Detection and identification of antinuclear antibodies (ANA) in a large and consecutive cohort of serum samples referred for ANA testing.Ann Rheum Dis. 2001 Dec; 60(12):1131-6.AR
To provide data on (a) the probability of detecting antinuclear antibodies (ANA) in a large and consecutive cohort of serum samples referred for ANA testing and (b) the probability of detecting more specific antinuclear reactivities (anti-DNA and anti-extractable nuclear antigens (anti-ENA)) in serum samples with a positive screening test (indirect immunofluorescence on HEp-2 cells).
Serum samples from 10 550 consecutive patients sent to the laboratory for ANA detection were analysed. In ANA positive serum samples (23.5% of referred serum samples), ANA were identified by indirect immunofluorescence on Crithidia, by immunodiffusion, and by line immunoassay. Because anti-SSA antibodies were the most frequently identified ANA, sensitively detected by line immunoassay, additional immunoassays were developed to confirm the specificity of the line immunoassay result.

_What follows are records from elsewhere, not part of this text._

/-- Such a store at issue. -/
theorem runs_floatStore_now (hkey : acc.key = 0) (h : AtIssue s (s.ea b i) n acc) : Runs ins s fun t =>
    Stored s t acc.loc (leBytes n (s.f d).toNat) ∧ StoreFrame s t ∧ t.me = s.me.next 4 := by
  obtain ⟨halign, hcheck, hissue, hfree, hnear, hplace⟩ := h
  obtain ⟨t, hall, hframe, hme, hmem⟩ := State.storeAll_atIssue (s := s) (rs := [floatReq s d b i acc n]) 4
    (List.forall_mem_singleton.2 ⟨hissue, by rw [floatReq, List.length_map, length_leBytes]; exact hfree, hnear⟩)
    (List.forall_mem_singleton.2 ⟨hkey, hplace, all_map_some _⟩)
  have hdata : (floatReq s d b i acc n).data = leBytes n (s.f d).toNat := by
    rw [StoreReq.data, floatReq, List.map_map]
    exact List.map_id _
  rw [List.foldl_cons, List.foldl_nil, hdata] at hmem
  refine ⟨t, (floatStore_checked hthr hd hexec halign hcheck).trans hall, ⟨?_, fun l hl => ?_⟩, hframe, hme⟩
  · rw [hmem]
    exact Memory.readN_writeN_same _ _ _
  · rw [hmem]
    exact Memory.read_writeN_outside _ _ _ _ hl

/-- Such a store through the journal: sixteen bytes whatever its size (R25). -/
theorem runs_floatStore_journal (hcost : 8 + alignUp 8 n = 16) (h : IntoJournal s (s.ea b i) n acc) :
    Runs ins s (Recorded s [floatReq s d b i acc n]) := by
  obtain ⟨halign, hcheck, hjournal, hfree, hnear, hroom⟩ := h
  have hall : AllJournaled s [floatReq s d b i acc n] := by
    refine ⟨List.forall_mem_singleton.2 ⟨hjournal, by rw [floatReq, List.length_map, length_leBytes]; exact hfree, hnear⟩, ?_⟩
    rw [hcost] at hroom
    exact hroom
  obtain ⟨u, hexec', hstep⟩ := State.storeAll_recorded 4 hall
  obtain ⟨-, hroom'⟩ := hall
  exact ⟨_, (floatStore_checked hthr hd hexec halign hcheck).trans hexec', hstep.recorded hroom'⟩

end

end

/-! ### Stream slots (R262, R265) -/

section
variable {s : State} {d : BitVec 5} (hthr : s.cur.isThr = true)
include hthr

theorem runs_stcfg (hvalid : s.streamValid d.toNat s.streamOf = true) (hidle : s.pushing d.toNat = false) :
    Runs (.stcfg d) s (ThreadStep s
      (fun t => { t.setSs d.toNat s.streamOf with vcsr := t.vcsr &&& ~~~(ofN (2 ^ (4 + d.toNat))) }) 4) := by
  refine ⟨_, ?_, threadStep_adv s _ 4⟩
  rw [exec_stcfg, execStcfg, State.isSeq_of_isThr hthr, hvalid, hidle]
  rfl

theorem runs_stcfg_refused (hvalid : s.streamValid d.toNat s.streamOf = false) (hutvec : s.me.utvec = 0) (hserv : Servable s) :
    Runs (.stcfg d) s (HeldByTrap s Cause.streamFault (ofN d.toNat)) := by
  refine ⟨s.raise ⟨Cause.streamFault, ofN d.toNat, 0⟩, ?_, State.raise_heldByTrap 4 hserv (by decide) ?_⟩
  · rw [exec_stcfg, execStcfg, State.isSeq_of_isThr hthr, hvalid]
    rfl
  · rw [State.userLevel, hutvec]
    rfl

theorem runs_stend (hidle : s.pushing d.toNat = false) : Runs (.stend d) s (ThreadStep s (fun t => t.setSs d.toNat {}) 4) := by
  refine ⟨_, ?_, threadStep_adv s _ 4⟩
  rw [exec_stend, execStend, State.isSeq_of_isThr hthr, hidle]
  rfl

/-- The status word of a slot (R265). -/
def streamStatus (st : Stream) : Word :=
  if st.bound then ofN (2 ^ 63 + b2n st.write * 2 ^ 62 + b2n (st.ahead.any fun e => e.fault.isSome) * 2 ^ 61 + (st.total - st.pos) % 2 ^ 48)
  else 0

At least one fine reactivity could be identified in 21.1% of ANA positive serum samples: anti-dsDNA in 3.2%; anti-ENA (anti-SSA 10.5%, anti-SSB 6.7%, anti-RNP 2.7%, anti-Sm 1.8%, anti-Scl70 1.2%, anti-Jo-1 0.2%) in 15.8%, rRNP and anti-Cenp-B in respectively 0.5% and 4.0%. Multiple reactivities were found in 7.9%. For anti-ENA antibodies, line immunoassay was more sensitive than immunodiffusion (15.4% v 7.7%; p<0.0001). The sensitive detection of anti-SSA antibodies by line immunoassay was confirmed by additional assays.
The data from this analysis are useful in estimating the probabilities of detecting specific ANA. Line immunoassay was shown to be a sensitive test for the detection of anti-ENA antibodies.